Alain Juppé jouera-t-il le jeu? C’est loin d’être certain. Car pour lui, la primaire n’est pas la cerise que l’on pose sur le gâteau tout cuit. «Dès le 30 novembre, les choses sérieuses commencent. Il faudra se mettre très rapidement au travail pour préparer la primaire. Ce sera la priorité absolue» explique Gilles Boyer, le bras droit du maire de Bordeaux. «Le meilleur moyen de tuer la primaire c’est de ne pas s’en occuper» soulignent les juppéistes, rappelant que les socialistes s’y étaient pris plus d’un an à l’avance. «Ce sera sans doute la plus grosse responsabilité du futur président de l’UMP, si l’on veut que 3 à 4 millions de personne fasse un choix éclairé» explique le député-maire du Havre Edouard Philippe.

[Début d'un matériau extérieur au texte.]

/-! ### A simulation of the machine from one of the engine state -/

/-- Engine states related by `Q` show the host the same: they agree on the flags, and on H where a RESULT can deliver it as it
stands; and the operations of the commands keep `Q`. -/
structure HashSim (Q : HashState → HashState → Prop) : Prop where
  flags : ∀ {x y}, Q x y → x.computed = y.computed ∧ x.corrupted = y.corrupted
  digest : ∀ {x y}, Q x y → x.computed = true → x.corrupted = false → x.h = y.h
  initial : Q HashState.initial HashState.initial
  absorbAll : ∀ {x y} (bs : List Byte), Q x y → Accepting x → Q (absorbAll bs x) (absorbAll bs y)
  finalize : ∀ {x y}, Q x y → Accepting x → Q (finalize x) (finalize y)

/-- Two states that differ at most in engine states related by `Q`. -/
def StateSim (Q : HashState → HashState → Prop) (s t : State) : Prop := ∃ hs, Q s.hash hs ∧ t = { s with hash := hs }

/-- The same stop, or next states related by `StateSim Q`. -/
inductive OutcomeSim (Q : HashState → HashState → Prop) :
    Host.Outcome State Fault Refusal → Host.Outcome State Fault Refusal → Prop where
  | next {s t : State} (h : StateSim Q s t) : OutcomeSim Q (.next s) (.next t)
  | fault (f : Fault) : OutcomeSim Q (.fault f) (.fault f)
  | refused (r : Refusal) : OutcomeSim Q (.refused r) (.refused r)

section
variable {Q : HashState → HashState → Prop} {s t : State} {hs : HashState}

theorem HashSim.accepting (sim : HashSim Q) {x y : HashState} (hQ : Q x y) (ha : Accepting x) : Accepting y := by
  obtain ⟨hcomputed, hcorrupted⟩ := sim.flags hQ
  exact ⟨hcomputed ▸ ha.1, hcorrupted ▸ ha.2⟩

theorem StateSim.observe (r : Reply) (h : StateSim Q s t) : StateSim Q (s.observe r) (t.observe r) := by
  obtain ⟨hs, hQ, rfl⟩ := h
  exact ⟨hs, hQ, rfl⟩

theorem OutcomeSim.sameObservation {x y : Host.Outcome State Fault Refusal} (h : OutcomeSim Q x y) :
    SameObservation x y := by
  cases h with
  | next h =>
    obtain ⟨_, -, rfl⟩ := h
    rfl
  | fault => rfl
  | refused => rfl

theorem execFeed_sim (sim : HashSim Q) (n : BitVec 3) (hQ : Q s.hash hs) :
    OutcomeSim Q (exec (.feed n) s) (exec (.feed n) { s with hash := hs }) := by
  obtain ⟨hcomputed, hcorrupted⟩ := sim.flags hQ
  rcases lt_or_ge 4 n.toNat with hbig | hn
  · rw [feedCountAboveFourIsIllegal s n hbig, feedCountAboveFourIsIllegal { s with hash := hs } n hbig]
    exact .next ⟨hs, hQ, rfl⟩
  by_cases ha : Accepting s.hash
  case pos =>
    obtain ⟨hcomputed', hcorrupted'⟩ := sim.accepting hQ ha
    have hafter := sim.absorbAll (feedBytes n.toNat s.datain) hQ ha
    rw [execFeed_accepting hn ha.1 ha.2, execFeed_accepting (s := { s with hash := hs }) hn hcomputed' hcorrupted',
      (sim.flags hafter).2]
    exact .next ⟨_, hafter, rfl⟩
  case neg =>
    have hflag := not_accepting_iff.1 ha
    rw [execFeed_refused hn hflag, execFeed_refused (s := { s with hash := hs }) hn (hcomputed ▸ hcorrupted ▸ hflag)]
    exact .next ⟨hs, hQ, rfl⟩

theorem execResult_sim (sim : HashSim Q) (hQ : Q s.hash hs) :
    OutcomeSim Q (exec .result s) (exec .result { s with hash := hs }) := by
  obtain ⟨hcomputed, hcorrupted⟩ := sim.flags hQ
  cases hk : s.hash.corrupted with
  | true =>
    rw [execResult_corrupted hk, execResult_corrupted (s := { s with hash := hs }) (hcorrupted ▸ hk)]
    exact .next ⟨hs, hQ, rfl⟩
  | false =>
    cases hc : s.hash.computed with
    | true =>
      rw [execResult_finalized hc hk,
        execResult_finalized (s := { s with hash := hs }) (hcomputed ▸ hc) (hcorrupted ▸ hk), sim.digest hQ hc hk]
      exact .next ⟨hs, hQ, rfl⟩
    | false =>
      have hafter := sim.finalize hQ ⟨hc, hk⟩
      have hdigest := sim.digest hafter (finalize_computed _) ((finalize_corrupted _).trans hk)
      rw [execResult_first ⟨hc, hk⟩, execResult_first (s := { s with hash := hs }) (sim.accepting hQ ⟨hc, hk⟩), hdigest]
      exact .next ⟨_, hafter, rfl⟩

theorem runCommand_sim (sim : HashSim Q) (w : Word) (hQ : Q s.hash hs) :
    OutcomeSim Q (runCommand w s) (runCommand w { s with hash := hs }) := by
  unfold runCommand
  cases decode w with
  | ok i =>
    cases i with
    | reset => exact .next ⟨_, sim.initial, rfl⟩
    | feed n => exact execFeed_sim sim n hQ
    | result => exact execResult_sim sim hQ
  | error e => exact .next ⟨hs, hQ, rfl⟩

theorem runRead_sim (sim : HashSim Q) (off : BitVec 6) (size : Nat) (hQ : Q s.hash hs) :
    OutcomeSim Q (runRead off size s) (runRead off size { s with hash := hs }) := by
  obtain ⟨hcomputed, hcorrupted⟩ := sim.flags hQ
  by_cases hbad : size ≠ 4 ∨ off.toNat % 4 ≠ 0
  case pos =>
    rw [runRead_bad hbad, runRead_bad hbad]
    exact .fault _
  case neg =>
    obtain ⟨rfl, haligned⟩ : size = 4 ∧ off.toNat % 4 = 0 := by omega
    rw [runRead_aligned haligned, runRead_aligned haligned,
      readRegister_congr (s := s) (t := { s with hash := hs }) off rfl rfl rfl hcomputed hcorrupted]
    exact .next ⟨hs, hQ, rfl⟩

theorem runWrite_sim (sim : HashSim Q) (off : BitVec 6) (size : Nat) (v : Word) (hQ : Q s.hash hs) :
    OutcomeSim Q (runWrite off size v s) (runWrite off size v { s with hash := hs }) := by
  by_cases hbad : size ≠ 4 ∨ off.toNat % 4 ≠ 0
  case pos =>
    rw [runWrite_bad hbad, runWrite_bad hbad]
    exact .fault _
  obtain ⟨rfl, haligned⟩ : size = 4 ∧ off.toNat % 4 = 0 := by omega
  by_cases hcmd : off = offCmd
  case pos =>
    subst hcmd
    have hcommand := runCommand_sim sim v hQ
    obtain ⟨u, hu⟩ := runCommand_completes v s
    obtain ⟨u', hu'⟩ := runCommand_completes v { s with hash := hs }
    rw [hu, hu'] at hcommand
    rw [runWrite_command hu, runWrite_command hu']
    cases hcommand with
    | next h => exact .next (h.observe _)
  case neg =>
    by_cases hdatain : off = offDatain
    case pos =>
      subst hdatain
      rw [runWrite_datain, runWrite_datain]
      exact .next ⟨hs, hQ, rfl⟩
    case neg =>
      rw [runWrite_ignored haligned hcmd hdatain, runWrite_ignored haligned hcmd hdatain]
      exact .next ⟨hs, hQ, rfl⟩

theorem runEvent_sim (sim : HashSim Q) (e : HostEvent) (hQ : Q s.hash hs) :
    OutcomeSim Q (runEvent e s) (runEvent e { s with hash := hs }) := by
  cases e with
  | read off size =>
    simp only [runEvent]
    split
    · exact .refused _
    · exact runRead_sim sim off size hQ
  | write off size v =>
    simp only [runEvent]
    split
    · exact .refused _
    · exact runWrite_sim sim off size v hQ
  | assertReset => exact .next ⟨hs, hQ, rfl⟩
  | releaseReset =>
    simp only [runEvent]
    split
    · exact .next ⟨_, sim.initial, rfl⟩
    · exact .next ⟨hs, hQ, rfl⟩

theorem step_sim (sim : HashSim Q) (h : StateSim Q s t) : OutcomeSim Q (step s) (step t) := by
  obtain ⟨hs, hQ, rfl⟩ := h
  simp only [step]
  split
  next => exact .next ⟨hs, hQ, rfl⟩
  next e rest _ => exact runEvent_sim (s := { s with pending := rest }) sim e hQ

/-- Two runs of one host program from states that differ only in related engine states stay so, or stop alike. -/
theorem run_sim (sim : HashSim Q) (n : Nat) (h : StateSim Q s t) : OutcomeSim Q (run n s) (run n t) := by
  induction n generalizing s t with
  | zero => exact .next h
  | succ n ih =>
    have hstep := step_sim sim h
    rw [run_succ, run_succ]
    generalize step s = x at hstep
    generalize step t = y at hstep
    cases hstep with
    | next h => exact ih h
    | fault f => exact .fault f
    | refused r => exact .refused r

theorem run_sameObservation (sim : HashSim Q) (n : Nat) (hQ : Q s.hash hs) :
    SameObservation (run n s) (run n { s with hash := hs }) :=
  (run_sim sim n ⟨hs, hQ, rfl⟩).sameObservation

end

/-! ### A corrupted engine (R65) -/

/-- The same engine state, or two corrupted ones with the same COMPUTED. -/
def AgreeUnlessCorrupted (x y : HashState) : Prop :=
  x = y ∨ x.corrupted = true ∧ y.corrupted = true ∧ x.computed = y.computed

/-- No command reads a corrupted engine's H or BUF: FEED and RESULT fail before they do. -/
theorem hashSim_agreeUnlessCorrupted : HashSim AgreeUnlessCorrupted where
  flags := by
    rintro x y (rfl | ⟨hx, hy, hcomputed⟩)
    · exact ⟨rfl, rfl⟩
    · exact ⟨hcomputed, hx.trans hy.symm⟩
  digest := by
    rintro x y (rfl | ⟨hx, -⟩) - hopen
    · rfl
    · exact absurd (hopen.symm.trans hx) Bool.false_ne_true
  initial := .inl rfl
  absorbAll := by
    rintro x y bs (rfl | ⟨hx, -⟩) ha
    · exact .inl rfl
    · exact absurd (ha.2.symm.trans hx) Bool.false_ne_true
  finalize := by
    rintro x y (rfl | ⟨hx, -⟩) ha
    · exact .inl rfl
    · exact absurd (ha.2.symm.trans hx) Bool.false_ne_true

/-- Settles O57: the two engine states are both corrupted, with the same COMPUTED. -/
theorem corruptedHashIsUnobservable : Obligations.CorruptedHashIsUnobservable := by
  unfold Obligations.CorruptedHashIsUnobservable
  exact fun s h buf n hcorrupted => run_sameObservation hashSim_agreeUnlessCorrupted n (.inr ⟨hcorrupted, hcorrupted, rfl⟩)

/-! ### The stale bytes (R16) -/

/-- `AgreeButStale`, with the second state's BUF as a value of its own. -/
theorem agreeButStale_iff {x y : HashState} : AgreeButStale x y ↔
    ∃ buf : Vector Byte 64, y = { x with buf := buf } ∧ ∀ (j : Nat) (_ : j < 64), j < x.idx.toNat → x.buf[j] = buf[j] := by
  refine ⟨fun h => ⟨y.buf, h⟩, ?_⟩
  rintro ⟨buf, rfl, hvalid⟩
  exact ⟨rfl, hvalid⟩

theorem bitCount_with_buf (hs : HashState) (buf : Vector Byte 64) :
    bitCount { hs with buf := buf } = { bitCount hs with buf := buf } := by
  simp only [bitCount]
  split_ifs <;> rfl

/-- A byte that does not fill the block is stored and counted. -/
theorem absorb_of_lt {hs : HashState} (b : Byte) (h : hs.idx.toNat < 63) : absorb b hs = bitCount (putByte b hs) := by
  have hidx : (bitCount (putByte b hs)).idx = hs.idx + 1 := by rw [bitCount_idx, putByte_idx]
  rw [absorb, compressIfFull, hidx, if_neg (idx_add_one_eq_iff.not.2 h.ne)]

section
variable {x y : HashState}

Il sera difficile, pour Nicolas Sarkozy, de ne pas satisfaire à cette exigence, également portée par tous les autres candidats potentiels à la primaire: François Fillon, Xavier Bertrand et Bruno Le Maire. Comme Juppé, tous ces responsables de l’UMP exigeront des signes tangibles. S’il s’en tient à sa désinvolte promesse d’ouvrir «le moment venu» le chantier de la primaire, Nicolas Sarkozy ne pourra pas prétendre rassembler au-delà de ses supporters inconditionnels. L’aventure serait d’autant plus risquée que rien d’empêcherait Juppé, Fillon et les autres d’organiser une primaire en dehors de grand parti que Sarkozy prétend refonder. Si elle rencontre, comme c’est probable, l’adhésion de millions d’électeurs, cette initiative serait forte d’une légitimité difficilement contestable. «Sarkozy ne pourra rien faire sans nous et nous ne travaillerons avec lui que si nous avons les garanties suffisantes», conclu un lieutenant de Juppé.